In the entries below, find the line with "let depth := r.depth16 * 16" and print exactly every line from there up to and including the line with "address (R430). -/", with no other lines.

= Beginning of Section =

/-- The register set that takes the next cell of bank k: of those that are not moving and have a free row, the one with the fewest
cells of the bank, the lowest of equals (R22 leaves the choice open; DESIGN CHOICE, log entry 54). -/
def freeSet (s : State) (c k : Nat) : Option Nat :=
  let open_ := (List.range 64).filter fun m => (s.core c).roles[m]? == some .register && !(s.core c).moving.contains m &&
    decide (s.setCells c k m < Config.cellsPerSet)
  open_.foldl (fun a m => match a with
    | some b => if s.setCells c k m < s.setCells c k b then some m else some b
    | none => some m) none

/-- A cell newly allocated in bank k: no lane holds anything in it. -/
def newCell (s : State) (c k : Nat) : Cell := { Cell.empty with set := (s.freeSet c k).getD 0 }

/-- Stores a cell, or releases it when all four bits are set (R26). -/
def putCell (s : State) (k : CellKey) (c : Cell) : State :=
  if c.dead then { s with cells := s.cells.del k } else { s with cells := s.cells.set k c }

/-- Replaces one lane's part; the other lanes of a new cell have their release bits set (R24). -/
def setLaneCell (s : State) (t : Tid) (p : Pos) (x : LaneCell) : State :=
  match cellKey t p with
  | some k => s.putCell k (((s.cells.get k).getD (s.newCell k.core k.quad)).setLane (t.lane % 4) x)
  | none => s.modThread t fun th => { th with fixedNames := th.fixedNames.set p { x with rel := false } }

/-- What a thread reads at a position: none is void. Fixed storage is never void. -/
def readPos (s : State) (t : Tid) (p : Pos) : Option Word :=
  match cellKey t p with
  | some _ => (s.laneCell t p).read
  | none => match (s.laneCell t p).pend with
    | some (_, old) => some (old.getD 0)
    | none => some (s.laneCell t p).val

/-- An executing write at issue (R24, R45): pending on instruction `seq`, with what was readable before. -/
def writePend (s : State) (t : Tid) (p : Pos) (seq : Nat) (old : Option Word) : State :=
  s.setLaneCell t p { val := 0, rel := false, pend := some (seq, old) }

/-- A write that is readable at once (PWRV, fills, start values). -/
def writeNow (s : State) (t : Tid) (p : Pos) (v : Word) : State := s.setLaneCell t p { val := v, rel := false, pend := none }

/-- A last-use mark (R25); none in fixed storage. -/
def markRel (s : State) (t : Tid) (p : Pos) : State :=
  match cellKey t p with
  | some k => match s.cells.get k with
    | some c => s.putCell k (c.setLane (t.lane % 4) { c.lane (t.lane % 4) with rel := true })
    | none => s
  | none => s

end State

/-! ### Stream walkers (R267–R270) -/

def Walker.total (w : Walker) : Nat := w.counts.foldl (· * ·) 1

/-- Indices (i0, i1, i2) of element e, i0 fastest. -/
def Walker.index (w : Walker) (e : Nat) : List Nat :=
  let c0 := max (w.counts.getD 0 1) 1
  let c1 := max (w.counts.getD 1 1) 1
  [e % c0, e / c0 % c1, e / c0 / c1]

/-- The address of element e. -/
def Walker.addr (w : Walker) (e : Nat) : DWord :=
  ((w.index e).zip w.strides).foldl (fun a x => a + w64 x.1 * x.2.signExtend 64) w.base

/-- End-of-dimension bits that element e completes (R269). -/
def Walker.ends (w : Walker) (e : Nat) : BitVec 3 :=
  let last (d : Nat) : Bool := (w.index e).getD d 0 + 1 == w.counts.getD d 1
  (if last 0 then 1 else 0) ||| (if last 0 && last 1 then 2 else 0) ||| (if last 0 && last 1 && last 2 then 4 else 0)

/-! ### Name-spill slots (R31, R430) -/

def coreNum (t : Tid) : Nat := t.core?.getD 0

/-- A position's slot in its thread's stack region. -/
def spillSlot (s : State) (th : Thread) (p : Pos) : Option Nat :=
  match s.recOf th with
  | none => none
  | some r =>
    let depth := r.depth16 * 16
    let base := r.stackBase.toNat + th.gtid * r.stackBytes
    match p with
    | .v q => some (base + 4 * (q % depth))
    | .g k => some (base + 4 * (depth + k))

/-- The name-spill slots of cells, with the threads whose they are. -/
def slotsOf (s : State) (ks : List CellKey) : List (Tid × Thread × Nat) :=
  ks.flatMap fun k => (List.range 4).filterMap fun i =>
    let t : Tid := .core k.core k.slot (k.quad * 4 + i)
    (s.thread t).bind fun th => (spillSlot s th k.pos).map fun va => (t, th, va)

/-- Do writes or fills of these cells' slots find the miss table full (R29, R30, R351)? -/
def slotsHold (s : State) (ks : List CellKey) : Bool :=
  match slotsOf s ks with
  | [] => false
  | (t, th, va) :: l => missFull s t th.ctx (va :: l.map (·.2.2))

/-- A plain store of a thread to one of its slots, checked under R243. -/
def slotStore (s : State) (t : Tid) (th : Thread) (va : Nat) (v : Word) : State × Option Nat :=
  match checkAccess s t th.ctx va 4 .write false with
  | (s, .error e) => (s, some e)
  | (s, .ok p) => match graverOf p.pa with
    | some g => (controlSend s t g (p.pa % 0x1_0000) v, none)
    | none => (plateStore s (coreNum t) th.ctx p 4 v.toNat, none)

/-- A plain load of a thread from one of its slots. -/
def slotLoad (s : State) (t : Tid) (th : Thread) (va : Nat) : State × Except Nat Word :=
  match checkAccess s t th.ctx va 4 .read false with
  | (s, .error e) => (s, .error e)
  | (s, .ok p) => match graverOf p.pa with
    | some g => (s, .ok (w32 (controlRead s g (p.pa % 0x1_0000) 4)))
    | none =>
      let (s, v, code) := plateLoad s (coreNum t) th.ctx p 4 false
      if code != 0 then (s, .error code) else (s, .ok (w32 v))

/-- One lane of a name is written to its slot: the state, and the check that failed with the slot's address (R430). -/
def spillLane (s : State) (t : Tid) (p : Pos) (v : Word) : State × Option (Nat × DWord) :=
  match s.thread t with
  | none => (s, none)
  | some th => match spillSlot s th p with
    | none => (s, none)
    | some va => match slotStore s t th va v with
      | (s, none) => (s, none)
      | (s, some e) => (s, some (e, w64 va))

/-- A thread whose spill write failed stops before its next issue (R430): once, with the slot that failed first (log entry 71). -/
def noteSpillBad (s : State) (t : Tid) (b : Nat × DWord) : State :=
  s.modThread t fun th => { th with spillBad := th.spillBad.orElse fun _ => some b }

/-- Is the name spilled? -/
def State.isSpilled (s : State) (t : Tid) (p : Pos) : Bool :=
  match State.cellKey t p with
  | some k => ((s.cells.get k).map (·.spilled)).getD false
  | none => false

/-! ### Outstanding instructions (R41, R45, R46) -/

/-- Is the instruction's latency fixed? Its result is then readable in one cycle, neither earlier nor later (R59). -/
def Out.fixed (o : Out) : Bool := o.last == some o.ready

/-- Has it accesses that are not performed? An MLDRED or MSTMC that has sent all of its own has none. -/
def Todo.unsent (x : Todo) : Bool :=
  match x with
  | .reduce _ _ left _ _ _ => !left.isEmpty
  | .multi _ _ _ _ left _ => !left.isEmpty
  | _ => true

/-- Has a thread issued accesses that are not performed (R239, R426)? -/
def Thread.accessPends (th : Thread) : Bool := th.outs.any fun o => o.todo.any (·.unsent)

def Todo.isMulti (x : Todo) : Bool :=
  match x with
  | .multi _ _ _ _ _ _ => true
  | _ => false

/-- Is an acquire of the thread not complete (R228, R245)? -/
def Thread.acqPends (th : Thread) : Bool := th.outs.any (·.acq)

/-- Are stores of an MSTMC of the thread not acknowledged (R425)? -/
def Thread.acksPend (th : Thread) : Bool := th.outs.any fun o => o.todo.any (·.isMulti)

/-- Outstanding instructions of a thread on one flag. -/
def Thread.flagCount (th : Thread) (f : Fin 12) : Nat := (th.outs.filter (·.flag == some f)).length

/-- A result for a name that is spilled goes to the name's slot (R29, R430). -/
def spillResult (s : State) (t : Tid) (p : Pos) (v : Word) : State :=
  if s.isSpilled t p then match spillLane s t p v with
    | (s, some b) => noteSpillBad s t b
    | (s, none) => s
  else s

/-- Results written where no later instruction of the thread has issued a write (R46). Of two outstanding writers of one name the earlier,
if it completes first, leaves nothing: a reader before the later completes finds what was there before both (DEDUCED, log entry 68: R45
leaves that value open). -/
def applyNames (s : State) (t : Tid) (seq : Nat) (names : List (Pos × Word)) : State :=
  names.foldl (fun s e =>
    let x := s.laneCell t e.1
    match x.pend with
    | some (q, _) =>
      if q == seq then (spillResult s t e.1 e.2).setLaneCell t e.1 { x with val := e.2, pend := none } else s
    | none => s) s

/-- Writes predicate k of p0–p6; 7 is pt and discards (R18, R64). -/
def setPred (p : BitVec 7) (k : Fin 8) (b : Bool) : BitVec 7 :=
  if b then p ||| (1#7 <<< k.val) else p &&& ~~~(1#7 <<< k.val)

/-- Predicate k; 7 is pt, always true. -/
def getPred (p : BitVec 7) (k : Fin 8) : Bool := k == 7 || p.getLsbD k.val

def applyPreds (th : Thread) (seq : Nat) (ps : List (Fin 8 × Bool)) : Thread :=
  ps.foldl (fun th e =>
    if th.predPend.get e.1 == some seq then
      { th with preds := setPred th.preds e.1 e.2, predPend := th.predPend.del e.1 }
    else th) th

/-- One push to a walker (R269): the element is queued, with the instruction that has still to give its value, and the
end-of-dimension bits it completes are set. -/
def Walker.push (w : Walker) (v : Word) (seq : Option Nat) : Walker :=
  { w with pushed := w.pushed ++ [(w.addr w.next, v, seq)], next := w.next + 1, eod := w.eod ||| w.ends w.next }

/-- The value of an element that was pushed without one. -/
def Walker.giveValue (w : Walker) (seq : Nat) (v : Word) : Walker :=
  { w with pushed := w.pushed.map fun e => if e.2.2 == some seq then (e.1, v, none) else e }

/-- The result of an instruction that has issued goes to the store stream that its destination names. -/
def pushValue (th : Thread) (k : Fin 4) (seq : Nat) (v : Word) : Thread :=
  match th.stores.get k.val with
  | some w => { th with stores := th.stores.set k.val (w.giveValue seq v) }
  | none => th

= End of Section =

:: EXERCISE OUTPUT ::
    let depth := r.depth16 * 16
    let base := r.stackBase.toNat + th.gtid * r.stackBytes
    match p with
    | .v q => some (base + 4 * (q % depth))
    | .g k => some (base + 4 * (depth + k))

/-- The name-spill slots of cells, with the threads whose they are. -/
def slotsOf (s : State) (ks : List CellKey) : List (Tid × Thread × Nat) :=
  ks.flatMap fun k => (List.range 4).filterMap fun i =>
    let t : Tid := .core k.core k.slot (k.quad * 4 + i)
    (s.thread t).bind fun th => (spillSlot s th k.pos).map fun va => (t, th, va)

/-- Do writes or fills of these cells' slots find the miss table full (R29, R30, R351)? -/
def slotsHold (s : State) (ks : List CellKey) : Bool :=
  match slotsOf s ks with
  | [] => false
  | (t, th, va) :: l => missFull s t th.ctx (va :: l.map (·.2.2))

/-- A plain store of a thread to one of its slots, checked under R243. -/
def slotStore (s : State) (t : Tid) (th : Thread) (va : Nat) (v : Word) : State × Option Nat :=
  match checkAccess s t th.ctx va 4 .write false with
  | (s, .error e) => (s, some e)
  | (s, .ok p) => match graverOf p.pa with
    | some g => (controlSend s t g (p.pa % 0x1_0000) v, none)
    | none => (plateStore s (coreNum t) th.ctx p 4 v.toNat, none)

/-- A plain load of a thread from one of its slots. -/
def slotLoad (s : State) (t : Tid) (th : Thread) (va : Nat) : State × Except Nat Word :=
  match checkAccess s t th.ctx va 4 .read false with
  | (s, .error e) => (s, .error e)
  | (s, .ok p) => match graverOf p.pa with
    | some g => (s, .ok (w32 (controlRead s g (p.pa % 0x1_0000) 4)))
    | none =>
      let (s, v, code) := plateLoad s (coreNum t) th.ctx p 4 false
      if code != 0 then (s, .error code) else (s, .ok (w32 v))

/-- One lane of a name is written to its slot: the state, and the check that failed with the slot's address (R430). -/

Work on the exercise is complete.